In a simulation with 200 firms, fitting \(P(\text{Default}) = \beta_0 + \beta_1 X\) via OLS:
The absurdity: A probability of 1.3 or −0.2 has no meaning.
Why logistic regression fixes this: The sigmoid function \(\frac{1}{1+e^{-\eta}}\) is bounded between 0 and 1 by mathematical construction — no matter how extreme the inputs.
Practical note: Despite this flaw, the Linear Probability Model (LPM) is still widely used in economics. Why? Because its coefficients are directly interpretable as marginal effects. But for prediction and risk scoring, logistic regression is always preferred.
Setup: Construct data where \(X \leq 5 \Rightarrow Y = 0\) and \(X > 5 \Rightarrow Y = 1\) — zero overlap.

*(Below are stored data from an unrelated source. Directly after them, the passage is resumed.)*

theorem State.rerunItem_held {s0 s : State} (h : Held s0 s) (k : Nat) : Held s0 (State.rerunItem s k) := by
  unfold State.rerunItem
  repeat' first
    | (exact rfl)
    | (exact ⟨rfl, rfl, rfl, rfl⟩)
    | with_reducible assumption
    | ((try lift_lets -underBinder); first | ((intro z; refine Held.cut (s0 := s0) (x := z) ?_ ?_) <;> [(dsimp -zeta only [z]); (intro hz; try clear_value z)]) | ((intro z; refine Held.cut (s0 := s0) (x := z.1) ?_ ?_) <;> [(dsimp -zeta only [z]); (intro hz; try clear_value z)]) | (intro z; have hz : z.arb = z.arb := rfl; clear hz) | (intro z; try clear_value z))
    | with_reducible apply State.modCore_held
    | with_reducible apply State.modItem_held
    | with_reducible apply State.markPrior_held
    | with_reducible apply State.overrun_held
    | split

theorem State.markLate_held {s0 s : State} (h : Held s0 s) (k : Nat) (ctr : Nat) : Held s0 (State.markLate s k ctr) := by
  unfold State.markLate
  repeat' first
    | (exact rfl)
    | (exact ⟨rfl, rfl, rfl, rfl⟩)
    | with_reducible assumption
    | split
    | with_reducible refine Held.lit ?_ ⟨rfl, rfl, rfl, rfl, rfl⟩

theorem State.refuseWaiting_held {s0 s : State} (h : Held s0 s) (k : Nat) (ts : List Nat) : Held s0 (State.refuseWaiting s k ts) := by
  unfold State.refuseWaiting
  repeat' first
    | (exact rfl)
    | (exact ⟨rfl, rfl, rfl, rfl⟩)
    | with_reducible assumption
    | ((try lift_lets -underBinder); first | ((intro z; refine Held.cut (s0 := s0) (x := z) ?_ ?_) <;> [(dsimp -zeta only [z]); (intro hz; try clear_value z)]) | ((intro z; refine Held.cut (s0 := s0) (x := z.1) ?_ ?_) <;> [(dsimp -zeta only [z]); (intro hz; try clear_value z)]) | (intro z; have hz : z.arb = z.arb := rfl; clear hz) | (intro z; try clear_value z))
    | with_reducible apply State.accum_held
    | with_reducible apply State.modCore_held
    | with_reducible apply State.setP_held
    | with_reducible apply State.raiseFor_held
    | split

theorem State.abandoned_held {s0 s : State} (h : Held s0 s) (d : Nat) (c : Nat) (ctr : Nat) (ts : List Nat) : Held s0 (State.abandoned s d c ctr ts) := by
  induction ts generalizing s  with
  | nil =>
    unfold State.abandoned
    repeat' first
      | (exact rfl)
      | (exact ⟨rfl, rfl, rfl, rfl⟩)
      | with_reducible assumption
      | with_reducible apply State.raiseFor_held
      | split
  | cons x r ih =>
    unfold State.abandoned
    try dsimp -zeta only
    repeat' first
      | (exact rfl)
      | (exact ⟨rfl, rfl, rfl, rfl⟩)
      | with_reducible assumption
      | with_reducible apply ih
      | with_reducible apply State.raiseFor_held
      | split

theorem State.returnLeases_held {s0 s : State} (h : Held s0 s) (k : Nat) (abandon : Bool) : Held s0 (State.returnLeases s k abandon) := by
  unfold State.returnLeases
  repeat' first
    | (exact rfl)
    | (exact ⟨rfl, rfl, rfl, rfl⟩)
    | with_reducible assumption
    | ((try lift_lets -underBinder); first | ((intro z; refine Held.cut (s0 := s0) (x := z) ?_ ?_) <;> [(dsimp -zeta only [z]); (intro hz; try clear_value z)]) | ((intro z; refine Held.cut (s0 := s0) (x := z.1) ?_ ?_) <;> [(dsimp -zeta only [z]); (intro hz; try clear_value z)]) | (intro z; have hz : z.arb = z.arb := rfl; clear hz) | (intro z; try clear_value z))
    | with_reducible apply State.wr_held
    | with_reducible apply State.count_held
    | with_reducible apply State.modItem_held
    | with_reducible apply State.setRlist_held
    | with_reducible apply State.markLate_held
    | with_reducible apply State.refuseWaiting_held
    | with_reducible apply State.abandoned_held
    | ((with_reducible refine Held.foldl _ _ ?_ (fun z w hz => ?_)); (try beta_reduce))
    | split

theorem State.returnAll_held {s0 s : State} (h : Held s0 s) : Held s0 (State.returnAll s) := by
  unfold State.returnAll
  repeat' first
    | (exact rfl)
    | (exact ⟨rfl, rfl, rfl, rfl⟩)
    | with_reducible assumption
    | with_reducible apply State.returnLeases_held
    | ((with_reducible refine Held.foldl _ _ ?_ (fun z w hz => ?_)); (try beta_reduce))
    | split

theorem State.addCause_held {s0 s : State} (h : Held s0 s) (c : BitVec 5) : Held s0 (s.addCause c) := Held.lit h ⟨rfl, rfl, rfl, rfl, rfl⟩

theorem State.overrun_held {s0 s : State} (h : Held s0 s) (k : Nat) (x : Item) : Held s0 (State.overrun s k x) := by
  unfold State.overrun
  repeat' first
    | (exact rfl)
    | (exact ⟨rfl, rfl, rfl, rfl⟩)
    | with_reducible assumption
    | ((try lift_lets -underBinder); first | ((intro z; refine Held.cut (s0 := s0) (x := z) ?_ ?_) <;> [(dsimp -zeta only [z]); (intro hz; try clear_value z)]) | ((intro z; refine Held.cut (s0 := s0) (x := z.1) ?_ ?_) <;> [(dsimp -zeta only [z]); (intro hz; try clear_value z)]) | (intro z; have hz : z.arb = z.arb := rfl; clear hz) | (intro z; try clear_value z))
    | with_reducible apply State.count_held
    | with_reducible apply State.modItem_held
    | with_reducible apply State.raiseFor_held
    | with_reducible apply State.addCause_held
    | split

theorem State.overrunAll_held {s0 s : State} (h : Held s0 s) : Held s0 (State.overrunAll s) := by
  unfold State.overrunAll
  repeat' first
    | (exact rfl)
    | (exact ⟨rfl, rfl, rfl, rfl⟩)
    | with_reducible assumption
    | with_reducible apply State.overrun_held
    | ((with_reducible refine Held.foldl _ _ ?_ (fun z w hz => ?_)); (try beta_reduce))
    | split

theorem State.takeBack_held {s0 s : State} (h : Held s0 s) (k : Nat) (noList : List Nat) : Held s0 (State.takeBack s k noList) := by
  unfold State.takeBack
  repeat' first
    | (exact rfl)
    | (exact ⟨rfl, rfl, rfl, rfl⟩)
    | with_reducible assumption
    | ((try lift_lets -underBinder); first | ((intro z; refine Held.cut (s0 := s0) (x := z) ?_ ?_) <;> [(dsimp -zeta only [z]); (intro hz; try clear_value z)]) | ((intro z; refine Held.cut (s0 := s0) (x := z.1) ?_ ?_) <;> [(dsimp -zeta only [z]); (intro hz; try clear_value z)]) | (intro z; have hz : z.arb = z.arb := rfl; clear hz) | (intro z; try clear_value z))
    | with_reducible apply State.modItem_held
    | with_reducible apply State.modRegion_held
    | with_reducible apply State.setRlist_held
    | ((with_reducible refine Held.foldl _ _ ?_ (fun z w hz => ?_)); (try beta_reduce))
    | split

theorem State.takeBackAll_held {s0 s : State} (h : Held s0 s) (noList : List Nat) : Held s0 (State.takeBackAll s noList) := by
  unfold State.takeBackAll
  repeat' first
    | (exact rfl)
    | (exact ⟨rfl, rfl, rfl, rfl⟩)
    | with_reducible assumption
    | with_reducible apply State.takeBack_held
    | ((with_reducible refine Held.foldl _ _ ?_ (fun z w hz => ?_)); (try beta_reduce))
    | split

Result: Logistic regression coefficient → ~5,000; SE → astronomically large; p-value → 1.0
| Topic | Key Takeaway |
|---|---|
| Exponential Family | Unified distribution framework: Normal, Binomial, Poisson, Gamma |
| GLM Components | Random + Systematic + Link function |
| Logistic Regression | Binary outcomes; interpret via Odds Ratios (\(e^{\beta}\)) |
| ST Prediction Case | ROA strongest predictor (OR = 0.924); AUC = 0.84 |
| Poisson Regression | Count data; interpret via IRR (\(e^{\beta}\)) |
| Overdispersion | Always test \(\phi\); use Quasi-Poisson or Negative Binomial |
| Perfect Separation | MLE fails → use Firth’s or regularization |
| Ridge (L2) | Shrinks all coefficients; fixes multicollinearity |
| Lasso (L1) | Automatic variable selection (exact zeros) |
| Elastic Net | Best of both: sparsity + stability |
The meta-lesson: Always match your model to your data’s distribution. OLS is just one member of a much larger family.